▸ **Exercise goal**: Return every line from the listing where the word "dests" occurs.

▸ **Materials provided**:

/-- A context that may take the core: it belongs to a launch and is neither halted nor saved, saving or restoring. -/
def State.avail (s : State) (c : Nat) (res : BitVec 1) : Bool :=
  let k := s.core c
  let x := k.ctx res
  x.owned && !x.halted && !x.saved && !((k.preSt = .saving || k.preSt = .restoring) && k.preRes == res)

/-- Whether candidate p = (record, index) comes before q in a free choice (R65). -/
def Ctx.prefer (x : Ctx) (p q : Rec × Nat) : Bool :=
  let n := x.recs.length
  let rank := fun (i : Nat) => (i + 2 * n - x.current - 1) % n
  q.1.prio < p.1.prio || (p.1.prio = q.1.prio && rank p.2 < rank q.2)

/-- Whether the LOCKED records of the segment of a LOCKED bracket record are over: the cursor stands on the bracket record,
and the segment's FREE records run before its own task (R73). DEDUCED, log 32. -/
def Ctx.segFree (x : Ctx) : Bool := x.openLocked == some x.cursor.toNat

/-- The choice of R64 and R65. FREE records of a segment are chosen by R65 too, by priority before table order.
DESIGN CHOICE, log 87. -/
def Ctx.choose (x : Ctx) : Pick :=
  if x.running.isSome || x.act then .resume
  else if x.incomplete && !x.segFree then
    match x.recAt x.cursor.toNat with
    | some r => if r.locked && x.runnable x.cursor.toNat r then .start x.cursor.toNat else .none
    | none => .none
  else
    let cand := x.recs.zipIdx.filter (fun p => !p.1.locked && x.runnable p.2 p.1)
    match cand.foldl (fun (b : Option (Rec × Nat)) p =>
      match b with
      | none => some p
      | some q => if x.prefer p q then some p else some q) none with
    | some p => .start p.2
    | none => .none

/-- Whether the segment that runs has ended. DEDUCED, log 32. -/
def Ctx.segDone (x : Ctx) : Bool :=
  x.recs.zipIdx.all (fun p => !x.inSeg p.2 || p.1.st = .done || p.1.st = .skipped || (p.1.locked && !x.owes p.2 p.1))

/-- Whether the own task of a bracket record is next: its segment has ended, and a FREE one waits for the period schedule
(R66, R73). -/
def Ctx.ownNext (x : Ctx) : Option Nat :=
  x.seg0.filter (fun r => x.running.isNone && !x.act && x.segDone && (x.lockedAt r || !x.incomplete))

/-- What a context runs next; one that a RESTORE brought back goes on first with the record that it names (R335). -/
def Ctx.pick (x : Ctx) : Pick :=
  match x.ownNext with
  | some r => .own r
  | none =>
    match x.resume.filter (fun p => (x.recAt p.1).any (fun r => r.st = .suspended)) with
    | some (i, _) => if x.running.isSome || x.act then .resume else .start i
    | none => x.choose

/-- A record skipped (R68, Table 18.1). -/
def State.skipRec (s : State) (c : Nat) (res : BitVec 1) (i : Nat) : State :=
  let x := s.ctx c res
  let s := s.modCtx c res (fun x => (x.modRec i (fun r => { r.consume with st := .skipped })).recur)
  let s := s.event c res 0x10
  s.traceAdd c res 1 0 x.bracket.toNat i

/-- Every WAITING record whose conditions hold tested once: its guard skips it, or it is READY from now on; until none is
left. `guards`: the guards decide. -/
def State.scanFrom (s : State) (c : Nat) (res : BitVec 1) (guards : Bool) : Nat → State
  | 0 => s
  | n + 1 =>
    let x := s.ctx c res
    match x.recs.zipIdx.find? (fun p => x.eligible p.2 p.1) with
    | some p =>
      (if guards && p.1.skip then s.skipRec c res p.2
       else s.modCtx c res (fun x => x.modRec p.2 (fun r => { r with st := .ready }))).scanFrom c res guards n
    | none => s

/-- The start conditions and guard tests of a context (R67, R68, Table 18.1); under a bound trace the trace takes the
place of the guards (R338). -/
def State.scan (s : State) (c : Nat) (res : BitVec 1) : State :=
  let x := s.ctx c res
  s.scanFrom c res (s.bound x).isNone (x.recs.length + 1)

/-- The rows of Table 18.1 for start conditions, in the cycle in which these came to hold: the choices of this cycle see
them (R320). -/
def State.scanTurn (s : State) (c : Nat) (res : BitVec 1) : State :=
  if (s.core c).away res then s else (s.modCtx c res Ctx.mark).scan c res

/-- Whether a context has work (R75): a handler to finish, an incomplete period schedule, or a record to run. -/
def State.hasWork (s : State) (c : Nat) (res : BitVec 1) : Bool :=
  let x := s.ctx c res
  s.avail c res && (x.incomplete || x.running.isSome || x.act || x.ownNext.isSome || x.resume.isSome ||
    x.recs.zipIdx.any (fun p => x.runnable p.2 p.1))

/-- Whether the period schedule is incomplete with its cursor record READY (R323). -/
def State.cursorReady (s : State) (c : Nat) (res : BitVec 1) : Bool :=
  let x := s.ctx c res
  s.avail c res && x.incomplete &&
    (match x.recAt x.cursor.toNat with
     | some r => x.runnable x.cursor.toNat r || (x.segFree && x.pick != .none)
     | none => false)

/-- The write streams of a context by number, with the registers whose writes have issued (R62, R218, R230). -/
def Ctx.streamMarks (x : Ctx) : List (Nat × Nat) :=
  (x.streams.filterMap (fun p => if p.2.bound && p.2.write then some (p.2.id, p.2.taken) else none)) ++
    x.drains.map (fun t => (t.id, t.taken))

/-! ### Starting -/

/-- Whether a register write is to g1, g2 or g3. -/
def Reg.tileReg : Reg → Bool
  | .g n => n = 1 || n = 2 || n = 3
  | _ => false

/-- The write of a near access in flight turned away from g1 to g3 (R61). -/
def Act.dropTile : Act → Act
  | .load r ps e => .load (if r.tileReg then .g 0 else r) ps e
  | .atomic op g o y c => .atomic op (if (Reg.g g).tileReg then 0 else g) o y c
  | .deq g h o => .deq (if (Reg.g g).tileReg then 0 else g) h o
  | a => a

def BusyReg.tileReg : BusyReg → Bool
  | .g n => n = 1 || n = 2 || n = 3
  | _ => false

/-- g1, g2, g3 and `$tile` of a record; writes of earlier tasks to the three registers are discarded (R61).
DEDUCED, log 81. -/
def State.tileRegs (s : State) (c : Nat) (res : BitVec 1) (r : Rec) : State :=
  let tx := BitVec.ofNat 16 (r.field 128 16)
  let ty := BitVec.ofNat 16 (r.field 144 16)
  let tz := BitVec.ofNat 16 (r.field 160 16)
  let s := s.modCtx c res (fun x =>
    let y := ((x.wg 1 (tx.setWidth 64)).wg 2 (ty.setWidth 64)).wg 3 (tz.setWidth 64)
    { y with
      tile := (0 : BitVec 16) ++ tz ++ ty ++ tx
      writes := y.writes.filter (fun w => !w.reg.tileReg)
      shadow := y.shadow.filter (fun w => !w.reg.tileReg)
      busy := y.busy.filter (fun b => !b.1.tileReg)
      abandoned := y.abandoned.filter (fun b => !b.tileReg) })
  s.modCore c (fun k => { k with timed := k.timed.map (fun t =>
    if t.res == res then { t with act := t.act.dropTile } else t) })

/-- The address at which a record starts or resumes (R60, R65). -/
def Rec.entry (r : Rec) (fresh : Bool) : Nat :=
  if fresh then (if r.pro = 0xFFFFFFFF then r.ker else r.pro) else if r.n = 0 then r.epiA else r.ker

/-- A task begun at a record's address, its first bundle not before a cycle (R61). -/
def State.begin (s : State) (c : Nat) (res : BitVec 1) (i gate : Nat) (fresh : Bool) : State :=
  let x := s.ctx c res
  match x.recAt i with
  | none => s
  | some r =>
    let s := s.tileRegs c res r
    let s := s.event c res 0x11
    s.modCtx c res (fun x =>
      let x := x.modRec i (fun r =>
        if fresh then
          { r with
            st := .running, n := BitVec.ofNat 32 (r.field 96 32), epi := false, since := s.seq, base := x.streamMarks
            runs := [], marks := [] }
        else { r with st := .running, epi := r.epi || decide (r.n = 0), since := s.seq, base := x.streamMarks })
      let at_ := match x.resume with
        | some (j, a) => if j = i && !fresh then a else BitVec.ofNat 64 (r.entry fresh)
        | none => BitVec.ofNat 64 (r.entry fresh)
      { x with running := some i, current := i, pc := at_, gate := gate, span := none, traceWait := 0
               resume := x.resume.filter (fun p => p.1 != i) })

* * *

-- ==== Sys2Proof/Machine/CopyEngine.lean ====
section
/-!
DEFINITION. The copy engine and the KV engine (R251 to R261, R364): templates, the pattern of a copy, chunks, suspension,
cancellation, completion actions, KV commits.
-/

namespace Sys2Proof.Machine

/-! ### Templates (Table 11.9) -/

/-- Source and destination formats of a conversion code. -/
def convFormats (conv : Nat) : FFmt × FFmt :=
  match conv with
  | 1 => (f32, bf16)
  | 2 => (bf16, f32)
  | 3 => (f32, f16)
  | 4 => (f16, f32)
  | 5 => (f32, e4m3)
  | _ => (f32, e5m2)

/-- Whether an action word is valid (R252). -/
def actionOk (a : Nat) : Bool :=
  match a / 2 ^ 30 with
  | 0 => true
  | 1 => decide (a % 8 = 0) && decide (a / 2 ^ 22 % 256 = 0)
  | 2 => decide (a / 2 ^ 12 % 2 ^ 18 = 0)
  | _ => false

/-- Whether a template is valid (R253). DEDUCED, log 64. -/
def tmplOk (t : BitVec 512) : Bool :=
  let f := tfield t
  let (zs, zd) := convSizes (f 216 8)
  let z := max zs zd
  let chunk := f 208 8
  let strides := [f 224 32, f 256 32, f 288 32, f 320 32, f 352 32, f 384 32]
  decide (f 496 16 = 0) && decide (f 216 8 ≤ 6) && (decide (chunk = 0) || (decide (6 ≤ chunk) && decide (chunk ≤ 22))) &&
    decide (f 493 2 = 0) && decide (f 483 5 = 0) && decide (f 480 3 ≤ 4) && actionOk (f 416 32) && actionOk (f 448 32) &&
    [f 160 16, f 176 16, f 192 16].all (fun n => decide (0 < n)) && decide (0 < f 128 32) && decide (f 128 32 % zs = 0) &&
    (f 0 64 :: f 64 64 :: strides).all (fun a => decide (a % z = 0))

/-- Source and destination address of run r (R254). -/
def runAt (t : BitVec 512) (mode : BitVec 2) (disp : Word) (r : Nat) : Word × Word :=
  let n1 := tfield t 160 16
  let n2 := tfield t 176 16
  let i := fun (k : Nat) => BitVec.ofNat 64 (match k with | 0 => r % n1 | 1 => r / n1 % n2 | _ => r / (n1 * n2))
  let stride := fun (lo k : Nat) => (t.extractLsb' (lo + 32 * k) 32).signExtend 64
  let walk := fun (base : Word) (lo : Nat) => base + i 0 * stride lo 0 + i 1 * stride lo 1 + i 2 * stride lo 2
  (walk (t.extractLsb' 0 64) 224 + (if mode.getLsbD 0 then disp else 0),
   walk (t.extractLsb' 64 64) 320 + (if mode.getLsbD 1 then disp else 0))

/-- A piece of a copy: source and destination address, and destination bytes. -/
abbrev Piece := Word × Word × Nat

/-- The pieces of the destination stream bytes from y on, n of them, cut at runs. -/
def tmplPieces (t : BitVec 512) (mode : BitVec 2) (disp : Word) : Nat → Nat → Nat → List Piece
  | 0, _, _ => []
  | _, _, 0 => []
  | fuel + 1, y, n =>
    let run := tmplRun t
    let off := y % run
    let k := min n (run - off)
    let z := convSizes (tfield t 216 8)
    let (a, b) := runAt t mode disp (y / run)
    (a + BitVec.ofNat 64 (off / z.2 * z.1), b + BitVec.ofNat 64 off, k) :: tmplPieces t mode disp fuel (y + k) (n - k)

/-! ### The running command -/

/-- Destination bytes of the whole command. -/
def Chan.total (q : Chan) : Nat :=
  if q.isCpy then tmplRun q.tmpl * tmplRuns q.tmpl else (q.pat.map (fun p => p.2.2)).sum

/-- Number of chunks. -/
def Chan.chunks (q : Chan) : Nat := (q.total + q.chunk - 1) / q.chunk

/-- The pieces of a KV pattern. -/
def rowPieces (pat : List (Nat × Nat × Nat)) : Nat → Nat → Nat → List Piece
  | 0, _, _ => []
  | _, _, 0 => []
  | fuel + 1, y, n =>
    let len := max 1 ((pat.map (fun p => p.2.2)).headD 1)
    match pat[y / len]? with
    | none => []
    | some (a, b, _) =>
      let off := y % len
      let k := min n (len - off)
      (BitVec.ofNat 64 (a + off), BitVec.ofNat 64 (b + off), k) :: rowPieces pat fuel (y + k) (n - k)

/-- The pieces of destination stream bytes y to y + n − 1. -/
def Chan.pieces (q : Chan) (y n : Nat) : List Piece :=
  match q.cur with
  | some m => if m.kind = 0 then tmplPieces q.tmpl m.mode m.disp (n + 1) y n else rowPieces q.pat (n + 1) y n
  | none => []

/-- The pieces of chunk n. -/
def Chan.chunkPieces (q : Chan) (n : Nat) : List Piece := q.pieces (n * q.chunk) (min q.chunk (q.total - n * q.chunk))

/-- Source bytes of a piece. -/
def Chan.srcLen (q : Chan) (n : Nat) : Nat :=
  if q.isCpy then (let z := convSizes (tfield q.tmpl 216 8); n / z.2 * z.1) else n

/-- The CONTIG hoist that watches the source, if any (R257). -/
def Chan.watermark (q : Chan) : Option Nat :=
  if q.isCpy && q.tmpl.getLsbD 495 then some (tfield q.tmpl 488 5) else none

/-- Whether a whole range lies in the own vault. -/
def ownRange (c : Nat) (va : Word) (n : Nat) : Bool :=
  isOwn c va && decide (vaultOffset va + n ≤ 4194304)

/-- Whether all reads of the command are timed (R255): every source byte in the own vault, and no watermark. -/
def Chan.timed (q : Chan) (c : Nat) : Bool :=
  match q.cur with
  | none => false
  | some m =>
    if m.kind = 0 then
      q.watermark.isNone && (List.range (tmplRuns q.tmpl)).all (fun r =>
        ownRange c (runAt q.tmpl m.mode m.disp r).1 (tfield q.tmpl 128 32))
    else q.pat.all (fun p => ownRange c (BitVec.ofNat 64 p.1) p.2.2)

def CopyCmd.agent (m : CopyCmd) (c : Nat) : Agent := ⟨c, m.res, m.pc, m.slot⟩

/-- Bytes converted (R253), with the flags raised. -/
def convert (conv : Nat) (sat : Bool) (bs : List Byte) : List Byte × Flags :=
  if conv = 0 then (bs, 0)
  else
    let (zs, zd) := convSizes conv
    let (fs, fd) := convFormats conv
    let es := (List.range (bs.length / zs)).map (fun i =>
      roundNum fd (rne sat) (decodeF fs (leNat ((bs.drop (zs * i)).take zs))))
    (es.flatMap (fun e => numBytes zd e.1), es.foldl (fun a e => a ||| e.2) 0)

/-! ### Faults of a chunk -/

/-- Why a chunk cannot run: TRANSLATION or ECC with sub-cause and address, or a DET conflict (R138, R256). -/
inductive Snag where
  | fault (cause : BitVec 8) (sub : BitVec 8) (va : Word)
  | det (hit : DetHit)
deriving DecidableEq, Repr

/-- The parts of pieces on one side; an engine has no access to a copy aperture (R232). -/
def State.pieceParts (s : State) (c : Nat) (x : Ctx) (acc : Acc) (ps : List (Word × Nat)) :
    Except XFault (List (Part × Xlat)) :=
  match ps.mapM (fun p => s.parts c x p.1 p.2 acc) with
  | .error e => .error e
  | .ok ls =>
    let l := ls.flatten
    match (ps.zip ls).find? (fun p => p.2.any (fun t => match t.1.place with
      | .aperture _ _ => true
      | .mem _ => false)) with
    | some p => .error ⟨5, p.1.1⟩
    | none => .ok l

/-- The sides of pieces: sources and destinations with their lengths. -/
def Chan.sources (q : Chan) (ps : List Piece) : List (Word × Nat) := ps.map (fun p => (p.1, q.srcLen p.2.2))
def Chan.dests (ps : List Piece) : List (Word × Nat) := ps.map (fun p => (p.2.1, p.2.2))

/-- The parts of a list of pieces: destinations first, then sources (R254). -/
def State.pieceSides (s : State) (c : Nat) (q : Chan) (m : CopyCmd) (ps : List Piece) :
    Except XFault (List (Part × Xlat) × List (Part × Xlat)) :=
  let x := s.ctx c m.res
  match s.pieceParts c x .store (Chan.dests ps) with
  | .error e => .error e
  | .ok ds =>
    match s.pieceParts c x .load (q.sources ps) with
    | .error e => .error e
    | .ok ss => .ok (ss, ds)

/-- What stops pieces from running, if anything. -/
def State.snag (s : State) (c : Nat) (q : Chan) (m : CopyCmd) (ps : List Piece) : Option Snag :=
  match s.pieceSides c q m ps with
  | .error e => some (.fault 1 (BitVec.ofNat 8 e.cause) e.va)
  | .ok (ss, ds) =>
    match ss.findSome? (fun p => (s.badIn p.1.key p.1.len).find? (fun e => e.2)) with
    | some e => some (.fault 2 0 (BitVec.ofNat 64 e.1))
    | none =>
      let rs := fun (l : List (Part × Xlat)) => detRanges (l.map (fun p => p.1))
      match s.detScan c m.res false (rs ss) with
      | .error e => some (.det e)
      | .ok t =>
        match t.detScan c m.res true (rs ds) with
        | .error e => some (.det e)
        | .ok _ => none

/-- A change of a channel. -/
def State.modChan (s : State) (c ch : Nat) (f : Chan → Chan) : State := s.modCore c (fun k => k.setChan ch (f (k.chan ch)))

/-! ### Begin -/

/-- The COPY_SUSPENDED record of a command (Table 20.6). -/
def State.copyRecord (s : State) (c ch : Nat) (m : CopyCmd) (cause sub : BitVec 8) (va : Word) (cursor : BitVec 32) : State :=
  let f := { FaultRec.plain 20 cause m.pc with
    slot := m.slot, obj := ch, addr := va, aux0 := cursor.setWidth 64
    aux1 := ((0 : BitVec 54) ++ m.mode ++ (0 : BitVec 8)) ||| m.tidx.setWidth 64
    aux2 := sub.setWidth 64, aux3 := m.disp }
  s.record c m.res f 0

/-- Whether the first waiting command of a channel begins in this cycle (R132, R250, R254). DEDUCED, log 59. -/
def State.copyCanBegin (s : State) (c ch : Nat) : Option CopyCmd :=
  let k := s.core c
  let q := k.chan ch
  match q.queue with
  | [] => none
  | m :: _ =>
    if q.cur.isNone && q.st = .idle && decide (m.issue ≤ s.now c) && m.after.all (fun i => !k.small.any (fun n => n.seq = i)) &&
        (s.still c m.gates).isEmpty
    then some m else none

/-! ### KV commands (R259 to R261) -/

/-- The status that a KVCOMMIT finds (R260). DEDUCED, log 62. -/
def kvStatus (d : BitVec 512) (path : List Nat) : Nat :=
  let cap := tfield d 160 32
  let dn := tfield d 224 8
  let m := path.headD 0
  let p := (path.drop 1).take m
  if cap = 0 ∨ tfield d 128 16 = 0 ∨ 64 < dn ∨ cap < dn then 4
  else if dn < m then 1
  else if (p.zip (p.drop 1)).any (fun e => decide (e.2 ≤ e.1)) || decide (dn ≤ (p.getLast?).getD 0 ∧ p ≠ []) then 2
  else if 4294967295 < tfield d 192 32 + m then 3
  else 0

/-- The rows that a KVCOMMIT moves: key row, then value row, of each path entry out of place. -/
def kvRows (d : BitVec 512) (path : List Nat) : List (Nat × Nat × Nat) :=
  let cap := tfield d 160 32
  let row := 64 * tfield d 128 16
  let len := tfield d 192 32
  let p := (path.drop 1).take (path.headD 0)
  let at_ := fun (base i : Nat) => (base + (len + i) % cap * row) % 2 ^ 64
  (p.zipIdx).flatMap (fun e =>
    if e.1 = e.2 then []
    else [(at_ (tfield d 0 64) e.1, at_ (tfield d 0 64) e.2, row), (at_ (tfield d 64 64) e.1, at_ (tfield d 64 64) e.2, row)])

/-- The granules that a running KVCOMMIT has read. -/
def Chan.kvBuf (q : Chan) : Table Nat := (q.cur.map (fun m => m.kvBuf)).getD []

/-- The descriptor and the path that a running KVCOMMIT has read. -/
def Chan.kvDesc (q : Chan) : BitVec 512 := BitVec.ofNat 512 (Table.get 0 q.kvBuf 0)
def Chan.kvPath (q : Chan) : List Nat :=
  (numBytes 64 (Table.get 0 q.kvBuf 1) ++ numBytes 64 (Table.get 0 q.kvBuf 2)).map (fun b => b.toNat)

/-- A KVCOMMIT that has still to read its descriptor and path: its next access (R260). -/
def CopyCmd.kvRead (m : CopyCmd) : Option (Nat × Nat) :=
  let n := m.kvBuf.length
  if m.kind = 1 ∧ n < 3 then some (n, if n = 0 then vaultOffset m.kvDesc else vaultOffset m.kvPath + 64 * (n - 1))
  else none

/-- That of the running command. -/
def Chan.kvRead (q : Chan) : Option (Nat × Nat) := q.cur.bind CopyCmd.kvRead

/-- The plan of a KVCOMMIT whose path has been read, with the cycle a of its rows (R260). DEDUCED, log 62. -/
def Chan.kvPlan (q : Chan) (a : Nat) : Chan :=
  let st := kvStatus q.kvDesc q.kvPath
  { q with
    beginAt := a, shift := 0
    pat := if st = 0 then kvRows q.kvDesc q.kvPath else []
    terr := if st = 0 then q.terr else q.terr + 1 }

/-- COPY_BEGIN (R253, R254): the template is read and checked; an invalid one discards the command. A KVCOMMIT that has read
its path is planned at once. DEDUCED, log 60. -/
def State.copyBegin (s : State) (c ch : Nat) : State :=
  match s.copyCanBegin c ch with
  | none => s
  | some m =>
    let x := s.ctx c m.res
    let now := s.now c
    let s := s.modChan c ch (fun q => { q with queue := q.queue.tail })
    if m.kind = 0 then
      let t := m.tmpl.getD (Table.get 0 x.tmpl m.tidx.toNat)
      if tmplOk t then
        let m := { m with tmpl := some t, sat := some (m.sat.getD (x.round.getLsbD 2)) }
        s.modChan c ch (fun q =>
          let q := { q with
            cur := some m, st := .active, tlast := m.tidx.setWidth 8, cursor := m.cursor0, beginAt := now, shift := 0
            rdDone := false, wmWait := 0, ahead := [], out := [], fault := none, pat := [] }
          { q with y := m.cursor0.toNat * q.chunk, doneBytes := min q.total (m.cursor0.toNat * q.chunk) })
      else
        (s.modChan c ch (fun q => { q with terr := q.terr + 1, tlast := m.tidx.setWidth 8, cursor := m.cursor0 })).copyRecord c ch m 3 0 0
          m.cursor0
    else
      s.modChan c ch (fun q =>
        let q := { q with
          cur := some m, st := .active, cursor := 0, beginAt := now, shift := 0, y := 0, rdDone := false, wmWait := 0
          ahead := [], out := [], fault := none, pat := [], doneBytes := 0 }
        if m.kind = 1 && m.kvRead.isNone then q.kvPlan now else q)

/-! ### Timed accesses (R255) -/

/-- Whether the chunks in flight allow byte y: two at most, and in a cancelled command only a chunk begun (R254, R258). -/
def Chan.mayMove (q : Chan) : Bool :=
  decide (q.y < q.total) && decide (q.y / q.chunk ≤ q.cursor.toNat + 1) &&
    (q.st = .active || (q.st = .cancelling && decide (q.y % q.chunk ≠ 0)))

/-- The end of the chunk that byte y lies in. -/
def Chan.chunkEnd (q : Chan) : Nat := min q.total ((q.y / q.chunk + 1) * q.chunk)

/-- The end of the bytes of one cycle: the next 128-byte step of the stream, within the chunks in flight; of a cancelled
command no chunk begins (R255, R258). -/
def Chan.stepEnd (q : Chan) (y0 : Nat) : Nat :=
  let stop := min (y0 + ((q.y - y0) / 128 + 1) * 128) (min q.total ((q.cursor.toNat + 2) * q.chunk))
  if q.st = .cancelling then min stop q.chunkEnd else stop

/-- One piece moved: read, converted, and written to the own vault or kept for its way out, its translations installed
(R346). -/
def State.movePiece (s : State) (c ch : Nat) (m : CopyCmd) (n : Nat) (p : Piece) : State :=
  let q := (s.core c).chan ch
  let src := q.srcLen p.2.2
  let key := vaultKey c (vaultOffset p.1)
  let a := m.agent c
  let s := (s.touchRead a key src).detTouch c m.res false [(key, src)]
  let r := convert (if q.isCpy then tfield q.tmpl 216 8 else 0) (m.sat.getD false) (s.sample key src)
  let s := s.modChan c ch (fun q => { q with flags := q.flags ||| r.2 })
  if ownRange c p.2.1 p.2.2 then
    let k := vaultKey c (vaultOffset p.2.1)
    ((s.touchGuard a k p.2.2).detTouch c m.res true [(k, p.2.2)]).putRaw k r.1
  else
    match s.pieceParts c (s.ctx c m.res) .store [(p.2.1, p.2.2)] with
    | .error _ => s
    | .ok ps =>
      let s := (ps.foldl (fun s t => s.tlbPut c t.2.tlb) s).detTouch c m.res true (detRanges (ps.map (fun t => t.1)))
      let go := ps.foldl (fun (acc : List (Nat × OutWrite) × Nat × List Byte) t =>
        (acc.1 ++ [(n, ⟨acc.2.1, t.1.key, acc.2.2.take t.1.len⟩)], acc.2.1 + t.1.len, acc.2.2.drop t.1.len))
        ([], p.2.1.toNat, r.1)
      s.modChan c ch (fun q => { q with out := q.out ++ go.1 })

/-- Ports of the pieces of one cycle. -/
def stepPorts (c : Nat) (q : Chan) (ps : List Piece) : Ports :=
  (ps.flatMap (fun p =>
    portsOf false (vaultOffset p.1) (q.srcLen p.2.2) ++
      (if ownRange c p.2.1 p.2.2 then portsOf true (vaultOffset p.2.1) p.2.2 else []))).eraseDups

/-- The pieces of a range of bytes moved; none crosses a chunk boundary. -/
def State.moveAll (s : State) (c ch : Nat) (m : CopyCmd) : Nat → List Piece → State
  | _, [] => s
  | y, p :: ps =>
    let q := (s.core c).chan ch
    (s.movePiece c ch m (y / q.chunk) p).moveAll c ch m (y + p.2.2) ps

▸ **Task output**:
def Chan.dests (ps : List Piece) : List (Word × Nat) := ps.map (fun p => (p.2.1, p.2.2))
  match s.pieceParts c x .store (Chan.dests ps) with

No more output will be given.